BNP Paribas impliquée dans le financement d'un achat illégal d'armes pendant le génocide rwandais ?

BNP Paribas dans le viseur de trois associations
BNP Paribas est accusé de « complicité de génocide, crimes contre l’humanité et de crimes de guerre ». © via lerevenu.com

Rwanda (Africapostnews) — Les associations Sherpa, Ibuka et le Collectif des parties civiles pour le Rwanda, ont déposé une plainte contre le groupe français BNP Paribas pour « complicité de génocide, de crimes contre l’humanité et de crimes de guerre » durant le génocide de 1994.

Selon la plainte de ces trois associations, BNP Paribas serait impliqué dans le financement d’un achat illégal d’armes.

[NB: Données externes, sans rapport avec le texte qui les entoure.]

-- ==== Sys2Proof/Proofs/Robust.lean ====
section
-- In order: the check's memory bound leaves no room for a thread per proof.
set_option Elab.async false
/-! ## Predicates that every step keeps

A predicate that is `Robust` does not look at the places of the lots at all. Every operation of a taking keeps it, and so does every
step. -/

namespace Sys2Proof.Machine

/-- A steady predicate that is also kept by every change of the places, of a cell's purpose, and by every change of the lot table that
stays within its size and its order; it holds after a reset. -/
structure Robust (P : State → Prop) : Prop extends Steady P where
  places : ∀ {s : State} {q : Vector DispatchQueue 16} {v : Vector (Option Nat) 16} {w : List Nat}, P s →
    P { s with queues := q, saves := v, waitList := w }
  lots : ∀ {s : State} {x : List Lot}, x.length ≤ max Config.maxLots s.lots.length →
    ((s.lots.Pairwise fun a b => a.id < b.id) → x.Pairwise fun a b => a.id < b.id) → P s → P { s with lots := x }
  purpose : ∀ {s : State} {c : CellNo} {f : Cell → Cell},
    (∀ k, (f k).setpoint = k.setpoint ∧ (f k).temp = k.temp) → P s → P (s.modCell c f)
  reset : P State.reset

/-- A state that meets a predicate, whatever its notices. -/
def Stays (P : State → Prop) (s : State) (_ : List Notice) : Prop := P s

namespace Robust

variable {P : State → Prop} (hP : Robust P) {s : State}
include hP

/-! ### The updates -/

theorem modLot {n : Nat} {f : Lot → Lot} (hs : P s) (hf : ∀ l : Lot, (f l).id = l.id := by exact fun _ => rfl) : P (s.modLot n f) :=
  hP.lots (by simp) (fun h => ascends_map (fun l => by split <;> simp [hf]) h) hs

theorem filterLots {f : Lot → Bool} (hs : P s) : P { s with lots := s.lots.filter f } :=
  hP.lots (le_max_of_le_right (List.length_filter_le _ _)) (fun h => h.filter _) hs

theorem modQueue {c : CellNo} {f : DispatchQueue → DispatchQueue} (hs : P s) : P (s.modQueue c f) := hP.places hs

theorem setSave {c : CellNo} {x : Option Nat} (hs : P s) : P (s.setSave c x) := hP.places hs

theorem leaveWait {n : Nat} (hs : P s) : P (s.leaveWait n) := hP.places hs

theorem joinWait {n : Nat} (hs : P s) : P (s.joinWait n) := hP.trigger (hP.same (hP.places hs) rfl)

theorem moveLot {n : Nat} {d : LotState} {l : Location} {x : Option CloseSection} (hs : P s) : P (s.moveLot n d l x) := by
  unfold State.moveLot
  split
  · exact hs
  · exact hP.place (hP.modLot hs)

theorem toWaiting {n : Nat} {x : Option CloseSection} (hs : P s) : P (s.toWaiting n x) := by
  have ht : P ((s.moveLot n .waiting .absent x).joinWait n) := hP.joinWait (hP.moveLot hs)
  unfold State.toWaiting; dsimp only
  split
  · exact Steady.ite (hP.moveLot (hP.leaveWait ht)) ht
  · exact ht

theorem renumber {c : CellNo} (hs : P s) : P (s.renumber c) := by
  unfold State.renumber; dsimp only
  exact Steady.foldl hP.modLot hs

theorem insertBehind {c : CellNo} {n : Nat} (hs : P s) : P (s.insertBehind c n) := hP.renumber (hP.modQueue hs)

theorem removeBehind {c : CellNo} {n : Nat} (hs : P s) : P (s.removeBehind c n) := hP.trigger (hP.renumber (hP.modQueue hs))

/-! ### The operations -/

theorem enterDrain {c : CellNo} {x : Purpose} (hs : P s) : P (enterDrain c x s).1 := by
  unfold Machine.enterDrain
  split
  · exact hs
  · extract_lets s₁ s₂ r
    have h₁ : P s₁ := hP.purpose (fun _ => ⟨rfl, rfl⟩) hs
    have h₂ : P s₂ := hP.reportCell (hP.send h₁)
    dsimp only
    exact hP.leaveRunning h₂

theorem drainCell {c : CellNo} {x : Purpose} (hs : P s) : P (drainCell c x s).1 := by
  unfold Machine.drainCell
  repeat' split
  · exact hs
  · exact hP.enterDrain hs
  · exact hs

theorem holdEffect {n : Nat} {b : Bool} (hs : P s) : P (holdEffect n b s).1 := by
  unfold Machine.holdEffect
  repeat' split
  any_goals exact hs
  · exact hP.moveLot (hP.leaveWait hs)
  · exact hP.moveLot (hP.removeBehind hs)

theorem raiseHold {q : HoldReq} (hs : P s) : P (raiseHold q s).1 := by
  unfold Machine.raiseHold
  split
  · exact hs
  · extract_lets o s₁
    have h₁ : P s₁ := hP.storeHold (hP.withdrawAcceptance hs)
    split
    · exact hP.place h₁
    · exact hP.holdEffect (hP.place h₁)

theorem eligibilityChanged {c : CellNo} (hs : P s) : P (eligibilityChanged c s).1 := by
  unfold Machine.eligibilityChanged
  extract_lets m t
  have hm : P m.1 := hP.consultForQueue hs
  have ht : P t := Steady.ite (Steady.foldl (fun h => hP.toWaiting (hP.removeBehind h)) hm) hm
  exact hP.trigger ht

theorem clearCurrent {c : CellNo} (hs : P s) : P (clearCurrent c s) := by
  have h₁ : P (s.modQueue c fun q => { q with current := none }) := hP.modQueue hs
  exact hP.purpose (fun _ => ⟨rfl, rfl⟩) (hP.same h₁ rfl)

theorem moveOut {c : CellNo} {n : Nat} {d : LotState} {x : Option CloseSection} (hs : P s) : P (moveOut c n d x s) := by
  unfold Machine.moveOut
  split
  · exact hP.toWaiting hs
  · exact hP.moveLot (hP.setSave hs)
  · exact hP.moveLot hs

theorem leaveCell {c : CellNo} {d : LotState} {x : Option CloseSection} (hs : P s) : P (leaveCell c d x s).1 := by
  unfold Machine.leaveCell
  split
  · exact hP.trigger (hP.moveOut (hP.clearCurrent hs))
  · exact hs

theorem toEntry0 {c : CellNo} {n : Nat} {l : List Nat} (hs : P s) : P (toEntry0 c n l s) :=
  hP.renumber (hP.moveLot (hP.modQueue hs))

theorem moveUp {c : CellNo} (hs : P s) : P (moveUp c s).1 := by
  unfold Machine.moveUp
  split
  · exact hP.goIdle hs
  · exact hP.trigger (hP.toEntry0 hs)

theorem restoreLot {c : CellNo} {k : Cell} {n : Nat} (hs : P s) : P (restoreLot c k n s).1 := by
  unfold Machine.restoreLot
  split
  · exact hP.moveUp (hP.setSave hs)
  split
  · exact hP.moveUp (hP.moveLot (hP.setSave hs))
  · extract_lets m r
    have hm : P m.1 := hP.consultMargin hs
    have hr : P r.1 := hP.moveUp (hP.toWaiting (hP.setSave hm))
    split
    · exact hP.toEntry0 (hP.setSave hm)
    · exact hr

theorem emptySave {c : CellNo} (hs : P s) : P (emptySave c s) := by
  unfold Machine.emptySave
  repeat' split
  · exact hs
  · exact hP.setSave hs
  · exact hP.moveLot (hP.setSave hs)
  · exact hP.toWaiting (hP.setSave hs)

theorem fillEntry {c : CellNo} {b : Bool} (hs : P s) : P (fillEntry c b s).1 := by
  unfold Machine.fillEntry
  repeat' split
  · exact hP.moveUp hs
  · exact hP.restoreLot hs
  · exact hP.moveUp hs
  · exact hP.goIdle (hP.emptySave hs)
  · exact hs

theorem dissolveLots {c : CellNo} {b : Bool} (hs : P s) : P (dissolveLots c b s) := by
  unfold Machine.dissolveLots
  extract_lets q saved s₁ s₂
  have h₁ : P s₁ := hP.setSave (hP.modQueue hs)
  have h₂ : P s₂ := by
    show P (match q.current with | none => s₁ | some id => if b then s₁.moveLot id .held .absent else s₁.toWaiting id)
    split
    · exact h₁
    · exact Steady.ite (hP.moveLot h₁) (hP.toWaiting h₁)
  exact Steady.foldl hP.toWaiting h₂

Les faits remontent à juin 1994. BNP Paribas aurait débloqué à la demande de la Banque nationale du Rwanda une somme de 1,3 million de dollars. Elle est destinée à l’achat de 80 tonnes d’armes en provenance des Seychelles et à destination du Rwanda, pourtant sous embargo de l’ONU.

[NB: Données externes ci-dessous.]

-- ==== Sys2Proof/Proofs/PlaceOps.lean ====
section
-- In order: the check's memory bound leaves no room for a thread per proof.
set_option Elab.async false
/-! ## How the places change

One rule for each thing an operation does with the place of a lot: it is taken out of a list, moved while it is in hand, and put into
another. -/

namespace Sys2Proof.Machine

section
variable {s t : State} {F X Y : List Nat} {id : Nat} {st : LotState} {loc : Location}

/-! ### Moves of a record -/

section
variable (s) (n : Nat) (d : LotState) (l : Location) (x : Option CloseSection)

theorem moveLot_eq : s.moveLot n d l x = { s with
    lots := (s.moveLot n d l x).lots, reports := (s.moveLot n d l x).reports, dropped := (s.moveLot n d l x).dropped } := by
  unfold State.moveLot
  split
  · rfl
  · unfold place; split <;> rfl

@[simp] theorem moveLot_waitList : (s.moveLot n d l x).waitList = s.waitList := by rw [moveLot_eq]
@[simp] theorem moveLot_queues : (s.moveLot n d l x).queues = s.queues := by rw [moveLot_eq]
@[simp] theorem moveLot_saves : (s.moveLot n d l x).saves = s.saves := by rw [moveLot_eq]
@[simp] theorem moveLot_cells : (s.moveLot n d l x).cells = s.cells := by rw [moveLot_eq]

/-- R9: the record of a lot after a move. -/
theorem moveLot_lot (m : Nat) :
    (s.moveLot n d l x).lot? m = (s.lot? m).map fun r => if m = n then { r with state := d, location := l } else r := by
  unfold State.moveLot
  split
  next h =>
    by_cases hm : m = n
    · subst hm; simp [h]
    · simp [hm]
  next h =>
    have hlots (r : Report) (u : State) : (place r u).lot? m = u.lot? m := by unfold place; split <;> rfl
    exact (hlots ..).trans (modLot_lot s (f := fun r => { r with state := d, location := l }) (fun _ => rfl) m)

end

theorem holdsLot_moveLot {n : Nat} {d : LotState} {l : Location} {x : Option CloseSection} :
    (s.moveLot n d l x).holdsLot id st loc ↔ if id = n then s.inTable n ∧ d = st ∧ l = loc else s.holdsLot id st loc := by
  rw [inTable_iff]
  unfold State.holdsLot
  rw [moveLot_lot]
  split
  next h =>
    subst h
    rcases s.lot? id with _ | r <;> simp
  next h => simp

theorem holdsLot_moveLot_self {d : LotState} {l : Location} {x : Option CloseSection} (h : s.inTable id) :
    (s.moveLot id d l x).holdsLot id d l := holdsLot_moveLot.mpr (by simp [h])

theorem inTable_moveLot {n : Nat} {d : LotState} {l : Location} {x : Option CloseSection} :
    (s.moveLot n d l x).inTable id ↔ s.inTable id := by simp [inTable_iff, moveLot_lot]

theorem waitKeyOf_moveLot {n : Nat} {d : LotState} {l : Location} {x : Option CloseSection} :
    (s.moveLot n d l x).waitKeyOf id = s.waitKeyOf id := by
  have hkey (r : Lot) : (if id = n then { r with state := d, location := l } else r).waitKey = r.waitKey := by split <;> rfl
  unfold State.waitKeyOf
  rw [moveLot_lot]
  simp [Function.comp_def, hkey]

namespace Loose

/-! ### Lots in hand -/

/-- The record of a lot in hand may change. -/
theorem inHand (h : Loose F X s) (hid : id ∈ X) (hl : ∀ {a st loc}, a ≠ id → (t.holdsLot a st loc ↔ s.holdsLot a st loc))
    (hk : ∀ a, a ≠ id → t.waitKeyOf a = s.waitKeyOf a) (hw : t.waitList = s.waitList) (hq : t.queues = s.queues)
    (hv : t.saves = s.saves) (hc : t.savesFree) (hF : id ∈ F → ∀ {st loc}, t.holdsLot id st loc → freeState st) : Loose F X t where
  stands {a} {_} {_} ht hX := by
    have ha : a ≠ id := fun e => hX (e ▸ hid)
    exact (h.stands ((hl ha).mp ht) hX).imp_left (listed_congr hw hq hv).mpr
  listed {a} {_} {_} ht := by
    obtain ⟨hX, hs⟩ := h.listed ((listed_congr hw hq hv).mp ht)
    exact ⟨hX, (hl (by rintro rfl; exact hX hid)).mpr hs⟩
  nodup := hw ▸ h.nodup
  keys := inKeyOrder_of_sublist h.keys (hw ▸ .refl _) (fun c => by rw [hq]) fun a ha => hk a fun e => by
    rcases ha with ha | ⟨c, ha⟩
    · exact (h.listed (.wait (hw ▸ ha))).1 (e ▸ hid)
    · obtain ⟨n, hn⟩ := List.mem_iff_getElem?.mp ha
      exact (h.listed (.behind (hq ▸ hn))).1 (e ▸ hid)
  saves := hc
  free {a} {_} {_} ha ht := by
    by_cases he : a = id
    · exact hF (he ▸ ha) (he ▸ ht)
    · exact h.free ha ((hl he).mp ht)

theorem moveLot {d : LotState} {l : Location} {x : Option CloseSection} (h : Loose F X s) (hid : id ∈ X)
    (hF : id ∈ F → freeState d) : Loose F X (s.moveLot id d l x) := by
  refine h.inHand hid (fun ha => by rw [holdsLot_moveLot, if_neg ha]) (fun a _ => waitKeyOf_moveLot) (moveLot_waitList ..)
    (moveLot_queues ..) (moveLot_saves ..) (h.savesFree_of (fun c => ?_) fun c => .inl ?_) fun hm _ _ ht => ?_
  · unfold State.cell?; rw [moveLot_cells]
  · rw [moveLot_saves]
  · rw [holdsLot_moveLot, if_pos rfl] at ht; exact ht.2.1 ▸ hF hm

/-- A lot in hand whose record shows it at rest needs no place. -/
theorem putDown (h : Loose F (id :: X) s) (hr : ∀ {st loc}, s.holdsLot id st loc → restsAt st loc) : Loose F X s where
  stands {a} {_} {_} hs hX := by
    by_cases he : a = id
    · exact .inr (hr (he ▸ hs))
    · exact h.stands hs (by simp [he, hX])
  listed ht := (h.listed ht).imp_left fun hX hm => hX (List.mem_cons_of_mem _ hm)
  nodup := h.nodup
  keys := h.keys
  saves := h.saves
  free := h.free

/-- R8: a lot in hand goes HELD or COMPLETE. -/
theorem rest {d : LotState} {x : Option CloseSection} (h : Loose F (id :: X) s) (hd : d = .held ∨ d = .complete) :
    Loose F X (s.moveLot id d .absent x) := by
  refine (h.moveLot List.mem_cons_self fun _ => .inr hd).putDown fun ht => ?_
  rw [holdsLot_moveLot, if_pos rfl] at ht
  exact ⟨ht.2.1 ▸ hd, ht.2.2.symm⟩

En effet, le conseil de sécurité de l’ONU avait voté une résolution interdisant toute livraison d’armes à destination du Rwanda.

« Ces armes ont servi à équiper des miliciens qui ont participé au génocide » explique Jacques Morel, spécialiste du Rwanda.

« Il y a eu beaucoup de massacres à la machette, mais aussi à l’arme automatique. Cette livraison d’armes en provenance des Seychelles était essentiellement constituée de kalachnikovs AK-47 » poursuit l’auteur du livre La France au cœur du génocide des Tutsi.

Dans la plainte, il est aussi indiqué que la banque française aurait « validé l’ordre de paiement de la Banque nationale du Rwanda à M. Ehlers (un intermédiaire), ce que les autres banques s’étaient toutes refusées de faire », faisant d’elle « la seule banque à répondre par l’affirmative ».

C’est la première fois qu’une telle plainte est déposée contre une banque en France. Contactée, BNP Paribas dit ne pas disposer d’éléments suffisants pour le moment pour répondre à la plainte.

Le génocide rwandais qui a impliqués deux ethnies, les Tutsis et les Hutus, a fait plus d’un million de morts entre avril et juillet 1994.